▸ **Problem requirements**:
Copy each line below containing "nothing".
(The data begins)
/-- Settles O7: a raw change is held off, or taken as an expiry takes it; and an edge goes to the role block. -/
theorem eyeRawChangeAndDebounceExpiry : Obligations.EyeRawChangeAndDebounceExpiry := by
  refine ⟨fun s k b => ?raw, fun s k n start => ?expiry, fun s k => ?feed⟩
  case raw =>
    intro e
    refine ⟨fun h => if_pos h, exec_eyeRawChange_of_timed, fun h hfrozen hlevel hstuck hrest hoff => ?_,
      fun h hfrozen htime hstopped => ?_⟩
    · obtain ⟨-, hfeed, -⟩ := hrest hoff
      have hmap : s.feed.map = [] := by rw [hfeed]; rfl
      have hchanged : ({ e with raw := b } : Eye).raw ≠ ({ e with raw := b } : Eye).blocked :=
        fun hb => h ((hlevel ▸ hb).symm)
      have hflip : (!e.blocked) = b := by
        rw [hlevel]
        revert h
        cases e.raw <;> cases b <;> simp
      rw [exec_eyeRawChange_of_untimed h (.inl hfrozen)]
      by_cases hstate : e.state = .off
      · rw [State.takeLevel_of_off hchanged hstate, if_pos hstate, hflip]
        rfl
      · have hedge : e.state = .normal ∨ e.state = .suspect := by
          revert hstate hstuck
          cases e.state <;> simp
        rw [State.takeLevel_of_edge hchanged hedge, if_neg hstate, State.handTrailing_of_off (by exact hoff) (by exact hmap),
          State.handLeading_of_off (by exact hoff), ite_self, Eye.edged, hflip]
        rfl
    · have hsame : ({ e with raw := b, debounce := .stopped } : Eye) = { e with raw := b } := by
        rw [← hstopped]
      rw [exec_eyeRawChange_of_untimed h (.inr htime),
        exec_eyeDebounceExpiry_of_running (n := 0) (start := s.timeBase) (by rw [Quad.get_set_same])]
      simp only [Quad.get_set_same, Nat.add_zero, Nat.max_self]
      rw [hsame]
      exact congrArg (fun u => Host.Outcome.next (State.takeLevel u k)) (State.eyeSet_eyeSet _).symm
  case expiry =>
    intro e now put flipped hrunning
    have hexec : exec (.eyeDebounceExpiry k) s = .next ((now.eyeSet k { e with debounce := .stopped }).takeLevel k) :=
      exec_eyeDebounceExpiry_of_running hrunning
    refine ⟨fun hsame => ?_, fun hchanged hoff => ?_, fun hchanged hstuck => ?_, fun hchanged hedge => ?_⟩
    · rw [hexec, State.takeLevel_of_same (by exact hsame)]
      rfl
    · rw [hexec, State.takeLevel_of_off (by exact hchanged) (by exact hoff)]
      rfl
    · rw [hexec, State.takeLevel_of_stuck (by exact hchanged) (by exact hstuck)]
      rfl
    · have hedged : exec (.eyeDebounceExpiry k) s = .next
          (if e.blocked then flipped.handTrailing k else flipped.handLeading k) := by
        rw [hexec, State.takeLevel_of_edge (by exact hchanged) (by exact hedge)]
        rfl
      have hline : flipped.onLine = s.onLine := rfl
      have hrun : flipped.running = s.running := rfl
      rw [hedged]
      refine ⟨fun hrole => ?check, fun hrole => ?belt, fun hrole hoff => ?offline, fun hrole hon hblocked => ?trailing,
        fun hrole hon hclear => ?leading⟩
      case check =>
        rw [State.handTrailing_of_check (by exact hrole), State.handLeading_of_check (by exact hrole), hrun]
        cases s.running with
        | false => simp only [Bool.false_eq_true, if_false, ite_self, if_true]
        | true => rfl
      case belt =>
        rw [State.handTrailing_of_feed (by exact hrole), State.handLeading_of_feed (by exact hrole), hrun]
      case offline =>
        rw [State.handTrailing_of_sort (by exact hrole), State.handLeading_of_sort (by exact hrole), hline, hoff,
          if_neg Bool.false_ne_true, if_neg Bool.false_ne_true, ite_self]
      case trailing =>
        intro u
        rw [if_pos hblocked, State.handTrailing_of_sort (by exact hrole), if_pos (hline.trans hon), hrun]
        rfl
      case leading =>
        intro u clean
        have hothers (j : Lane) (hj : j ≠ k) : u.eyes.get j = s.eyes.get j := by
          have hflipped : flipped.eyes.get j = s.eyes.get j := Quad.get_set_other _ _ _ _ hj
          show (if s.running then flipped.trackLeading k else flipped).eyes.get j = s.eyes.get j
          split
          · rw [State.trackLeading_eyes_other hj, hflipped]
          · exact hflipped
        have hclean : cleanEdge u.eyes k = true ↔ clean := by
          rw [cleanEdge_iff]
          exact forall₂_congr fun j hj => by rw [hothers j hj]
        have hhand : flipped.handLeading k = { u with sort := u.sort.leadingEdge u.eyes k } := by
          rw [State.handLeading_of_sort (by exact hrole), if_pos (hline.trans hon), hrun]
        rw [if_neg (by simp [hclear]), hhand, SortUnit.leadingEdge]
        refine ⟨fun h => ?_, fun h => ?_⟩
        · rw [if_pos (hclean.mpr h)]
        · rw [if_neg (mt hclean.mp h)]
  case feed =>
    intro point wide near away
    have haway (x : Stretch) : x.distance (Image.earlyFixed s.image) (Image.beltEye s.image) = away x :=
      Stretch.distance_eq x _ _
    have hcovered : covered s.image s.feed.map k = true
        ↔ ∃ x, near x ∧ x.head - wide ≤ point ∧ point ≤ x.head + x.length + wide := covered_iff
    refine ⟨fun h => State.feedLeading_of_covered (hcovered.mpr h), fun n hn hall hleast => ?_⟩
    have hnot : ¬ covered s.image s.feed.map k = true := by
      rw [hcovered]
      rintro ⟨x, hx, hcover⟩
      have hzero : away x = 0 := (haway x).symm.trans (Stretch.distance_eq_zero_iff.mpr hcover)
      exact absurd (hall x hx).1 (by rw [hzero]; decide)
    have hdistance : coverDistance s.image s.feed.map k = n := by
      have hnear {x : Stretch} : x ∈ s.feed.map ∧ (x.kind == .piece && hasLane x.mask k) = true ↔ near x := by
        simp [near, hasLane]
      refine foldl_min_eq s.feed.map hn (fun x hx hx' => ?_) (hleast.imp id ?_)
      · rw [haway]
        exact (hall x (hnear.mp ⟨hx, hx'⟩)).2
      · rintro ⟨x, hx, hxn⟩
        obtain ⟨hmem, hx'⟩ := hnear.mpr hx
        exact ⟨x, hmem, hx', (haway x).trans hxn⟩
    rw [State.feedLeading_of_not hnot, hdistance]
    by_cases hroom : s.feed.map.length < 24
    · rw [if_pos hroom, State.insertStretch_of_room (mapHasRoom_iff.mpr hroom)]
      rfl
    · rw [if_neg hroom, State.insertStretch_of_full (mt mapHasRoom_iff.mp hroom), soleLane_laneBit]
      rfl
(The data ends)
(The data begins)
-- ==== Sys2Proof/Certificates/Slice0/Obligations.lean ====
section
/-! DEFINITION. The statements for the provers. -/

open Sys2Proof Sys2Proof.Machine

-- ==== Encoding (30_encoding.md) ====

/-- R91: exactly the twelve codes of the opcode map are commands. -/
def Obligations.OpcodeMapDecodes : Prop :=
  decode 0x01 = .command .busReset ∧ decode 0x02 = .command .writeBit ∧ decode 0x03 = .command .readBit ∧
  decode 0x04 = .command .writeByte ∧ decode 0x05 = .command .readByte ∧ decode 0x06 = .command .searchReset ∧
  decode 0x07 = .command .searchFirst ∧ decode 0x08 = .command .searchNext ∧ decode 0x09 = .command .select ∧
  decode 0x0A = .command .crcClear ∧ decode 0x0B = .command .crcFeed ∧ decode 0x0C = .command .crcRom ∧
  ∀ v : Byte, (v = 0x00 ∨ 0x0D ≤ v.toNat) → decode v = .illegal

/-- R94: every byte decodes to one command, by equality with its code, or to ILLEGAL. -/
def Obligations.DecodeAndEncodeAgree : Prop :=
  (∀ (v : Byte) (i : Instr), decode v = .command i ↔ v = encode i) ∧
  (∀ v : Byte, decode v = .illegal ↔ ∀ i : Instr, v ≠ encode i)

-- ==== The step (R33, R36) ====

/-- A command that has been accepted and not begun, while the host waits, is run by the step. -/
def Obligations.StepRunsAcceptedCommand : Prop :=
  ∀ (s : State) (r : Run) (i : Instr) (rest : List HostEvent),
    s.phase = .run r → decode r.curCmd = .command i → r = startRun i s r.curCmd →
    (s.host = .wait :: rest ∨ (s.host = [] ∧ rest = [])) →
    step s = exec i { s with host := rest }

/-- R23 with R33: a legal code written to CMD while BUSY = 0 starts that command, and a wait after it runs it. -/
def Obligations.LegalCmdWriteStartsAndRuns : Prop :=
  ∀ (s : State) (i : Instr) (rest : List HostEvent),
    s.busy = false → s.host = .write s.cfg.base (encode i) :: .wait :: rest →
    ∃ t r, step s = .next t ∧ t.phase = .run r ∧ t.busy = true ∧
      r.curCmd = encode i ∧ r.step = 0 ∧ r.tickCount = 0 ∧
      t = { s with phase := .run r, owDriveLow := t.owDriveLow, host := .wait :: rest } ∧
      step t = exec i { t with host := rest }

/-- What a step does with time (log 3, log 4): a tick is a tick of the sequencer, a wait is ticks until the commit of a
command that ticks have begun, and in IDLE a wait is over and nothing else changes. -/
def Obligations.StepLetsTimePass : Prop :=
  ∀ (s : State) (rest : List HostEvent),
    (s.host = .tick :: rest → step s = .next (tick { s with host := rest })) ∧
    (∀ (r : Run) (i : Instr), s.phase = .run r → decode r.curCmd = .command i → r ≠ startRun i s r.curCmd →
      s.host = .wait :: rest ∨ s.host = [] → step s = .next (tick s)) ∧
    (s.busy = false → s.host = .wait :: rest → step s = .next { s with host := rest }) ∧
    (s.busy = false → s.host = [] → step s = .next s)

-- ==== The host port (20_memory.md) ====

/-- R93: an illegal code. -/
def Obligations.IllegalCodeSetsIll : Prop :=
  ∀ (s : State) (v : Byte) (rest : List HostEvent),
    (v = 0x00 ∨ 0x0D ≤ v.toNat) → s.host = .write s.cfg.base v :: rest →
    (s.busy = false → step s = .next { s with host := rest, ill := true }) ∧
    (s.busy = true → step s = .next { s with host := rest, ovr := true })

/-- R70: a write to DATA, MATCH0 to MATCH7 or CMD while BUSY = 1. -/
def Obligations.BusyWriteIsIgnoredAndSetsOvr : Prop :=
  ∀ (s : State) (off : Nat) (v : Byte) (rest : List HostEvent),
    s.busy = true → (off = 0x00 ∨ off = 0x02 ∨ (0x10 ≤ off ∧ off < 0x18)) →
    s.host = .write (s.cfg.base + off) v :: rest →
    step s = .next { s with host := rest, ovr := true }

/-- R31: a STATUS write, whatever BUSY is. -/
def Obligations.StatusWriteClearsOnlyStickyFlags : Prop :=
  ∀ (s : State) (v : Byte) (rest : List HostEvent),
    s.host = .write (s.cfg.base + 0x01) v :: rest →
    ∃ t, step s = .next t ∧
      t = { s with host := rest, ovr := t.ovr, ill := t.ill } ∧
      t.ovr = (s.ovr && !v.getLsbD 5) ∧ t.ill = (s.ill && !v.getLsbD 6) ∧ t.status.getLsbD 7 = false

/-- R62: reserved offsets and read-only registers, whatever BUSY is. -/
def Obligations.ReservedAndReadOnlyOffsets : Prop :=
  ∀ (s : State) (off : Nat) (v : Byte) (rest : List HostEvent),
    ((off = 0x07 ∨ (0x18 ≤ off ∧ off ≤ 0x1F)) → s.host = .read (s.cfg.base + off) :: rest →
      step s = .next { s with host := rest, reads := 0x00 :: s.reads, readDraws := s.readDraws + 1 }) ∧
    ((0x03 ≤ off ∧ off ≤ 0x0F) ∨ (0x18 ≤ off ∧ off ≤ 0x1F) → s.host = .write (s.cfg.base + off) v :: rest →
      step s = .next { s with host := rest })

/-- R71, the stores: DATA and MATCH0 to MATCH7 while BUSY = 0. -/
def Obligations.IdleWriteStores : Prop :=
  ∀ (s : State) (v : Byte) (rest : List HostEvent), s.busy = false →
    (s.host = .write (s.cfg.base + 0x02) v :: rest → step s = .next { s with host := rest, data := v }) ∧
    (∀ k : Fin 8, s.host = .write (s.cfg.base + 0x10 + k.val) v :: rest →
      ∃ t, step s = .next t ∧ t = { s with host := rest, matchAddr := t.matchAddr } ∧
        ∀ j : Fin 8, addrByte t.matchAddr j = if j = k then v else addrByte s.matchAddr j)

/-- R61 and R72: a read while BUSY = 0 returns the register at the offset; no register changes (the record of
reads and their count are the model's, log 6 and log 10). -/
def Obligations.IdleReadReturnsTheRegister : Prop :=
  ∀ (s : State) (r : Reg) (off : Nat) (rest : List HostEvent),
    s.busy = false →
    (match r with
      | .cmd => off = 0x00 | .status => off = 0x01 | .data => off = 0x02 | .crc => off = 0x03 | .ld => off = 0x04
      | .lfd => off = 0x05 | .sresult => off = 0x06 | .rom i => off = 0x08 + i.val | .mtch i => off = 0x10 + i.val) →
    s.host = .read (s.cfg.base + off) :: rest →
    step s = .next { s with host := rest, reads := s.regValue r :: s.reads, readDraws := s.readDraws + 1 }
(The data ends)
(The data begins)
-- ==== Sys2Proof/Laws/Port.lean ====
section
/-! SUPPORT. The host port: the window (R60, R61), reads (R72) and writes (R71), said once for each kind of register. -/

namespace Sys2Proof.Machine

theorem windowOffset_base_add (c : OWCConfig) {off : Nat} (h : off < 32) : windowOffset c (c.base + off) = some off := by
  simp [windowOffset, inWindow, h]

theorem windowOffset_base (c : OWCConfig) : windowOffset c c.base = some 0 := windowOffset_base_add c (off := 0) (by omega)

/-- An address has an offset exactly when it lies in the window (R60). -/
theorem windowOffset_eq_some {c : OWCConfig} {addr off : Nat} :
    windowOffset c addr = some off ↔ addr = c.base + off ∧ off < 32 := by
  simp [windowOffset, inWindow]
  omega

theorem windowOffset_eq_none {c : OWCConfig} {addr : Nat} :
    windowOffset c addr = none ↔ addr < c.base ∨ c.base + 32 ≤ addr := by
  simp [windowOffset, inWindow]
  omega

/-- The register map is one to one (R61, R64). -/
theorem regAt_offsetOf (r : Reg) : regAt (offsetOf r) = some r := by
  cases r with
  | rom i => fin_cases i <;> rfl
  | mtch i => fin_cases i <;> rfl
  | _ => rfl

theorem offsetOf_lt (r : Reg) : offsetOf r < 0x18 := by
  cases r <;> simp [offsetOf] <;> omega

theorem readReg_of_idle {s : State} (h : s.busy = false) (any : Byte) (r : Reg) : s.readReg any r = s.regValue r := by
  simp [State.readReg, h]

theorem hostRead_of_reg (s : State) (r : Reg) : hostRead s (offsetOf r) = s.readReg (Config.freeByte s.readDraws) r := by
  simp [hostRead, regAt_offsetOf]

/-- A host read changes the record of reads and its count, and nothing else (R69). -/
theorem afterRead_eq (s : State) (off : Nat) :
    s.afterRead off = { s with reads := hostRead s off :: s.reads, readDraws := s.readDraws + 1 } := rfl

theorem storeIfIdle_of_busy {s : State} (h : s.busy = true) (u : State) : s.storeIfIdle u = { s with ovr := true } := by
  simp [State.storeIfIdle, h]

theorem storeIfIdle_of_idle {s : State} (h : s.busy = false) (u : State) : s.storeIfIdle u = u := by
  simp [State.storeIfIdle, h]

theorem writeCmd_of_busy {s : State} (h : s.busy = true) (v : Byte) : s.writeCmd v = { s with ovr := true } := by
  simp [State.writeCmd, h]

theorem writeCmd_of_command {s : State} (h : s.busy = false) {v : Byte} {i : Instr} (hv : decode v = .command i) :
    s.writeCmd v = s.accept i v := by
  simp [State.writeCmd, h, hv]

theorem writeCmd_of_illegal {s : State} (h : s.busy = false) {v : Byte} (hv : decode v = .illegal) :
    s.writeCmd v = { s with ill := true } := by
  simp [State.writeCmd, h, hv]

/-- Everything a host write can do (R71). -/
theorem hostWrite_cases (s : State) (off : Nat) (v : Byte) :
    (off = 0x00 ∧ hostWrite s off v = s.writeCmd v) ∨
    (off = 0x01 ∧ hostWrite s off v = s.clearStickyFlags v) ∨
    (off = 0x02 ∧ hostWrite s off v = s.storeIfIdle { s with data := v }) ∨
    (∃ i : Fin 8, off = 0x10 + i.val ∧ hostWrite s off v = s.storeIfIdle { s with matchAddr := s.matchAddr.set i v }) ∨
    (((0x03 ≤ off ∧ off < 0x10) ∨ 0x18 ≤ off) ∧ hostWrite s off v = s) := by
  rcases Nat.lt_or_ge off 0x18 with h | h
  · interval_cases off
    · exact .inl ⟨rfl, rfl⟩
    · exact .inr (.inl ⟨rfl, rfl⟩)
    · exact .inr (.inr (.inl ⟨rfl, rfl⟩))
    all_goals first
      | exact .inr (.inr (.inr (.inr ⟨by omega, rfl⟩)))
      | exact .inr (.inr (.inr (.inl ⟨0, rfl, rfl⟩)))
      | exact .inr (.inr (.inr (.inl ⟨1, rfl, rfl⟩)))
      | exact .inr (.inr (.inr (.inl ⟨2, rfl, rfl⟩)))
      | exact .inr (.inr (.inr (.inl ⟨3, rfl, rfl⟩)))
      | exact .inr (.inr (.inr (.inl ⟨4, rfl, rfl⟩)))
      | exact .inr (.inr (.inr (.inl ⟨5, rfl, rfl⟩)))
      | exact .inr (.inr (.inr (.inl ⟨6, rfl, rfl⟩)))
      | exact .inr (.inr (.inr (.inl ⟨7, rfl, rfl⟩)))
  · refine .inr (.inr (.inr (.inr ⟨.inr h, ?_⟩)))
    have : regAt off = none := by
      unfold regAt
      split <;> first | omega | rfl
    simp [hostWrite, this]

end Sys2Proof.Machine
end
(The data ends)
▸ **Your solution**:
command that ticks have begun, and in IDLE a wait is over and nothing else changes. -/
/-- A host read changes the record of reads and its count, and nothing else (R69). -/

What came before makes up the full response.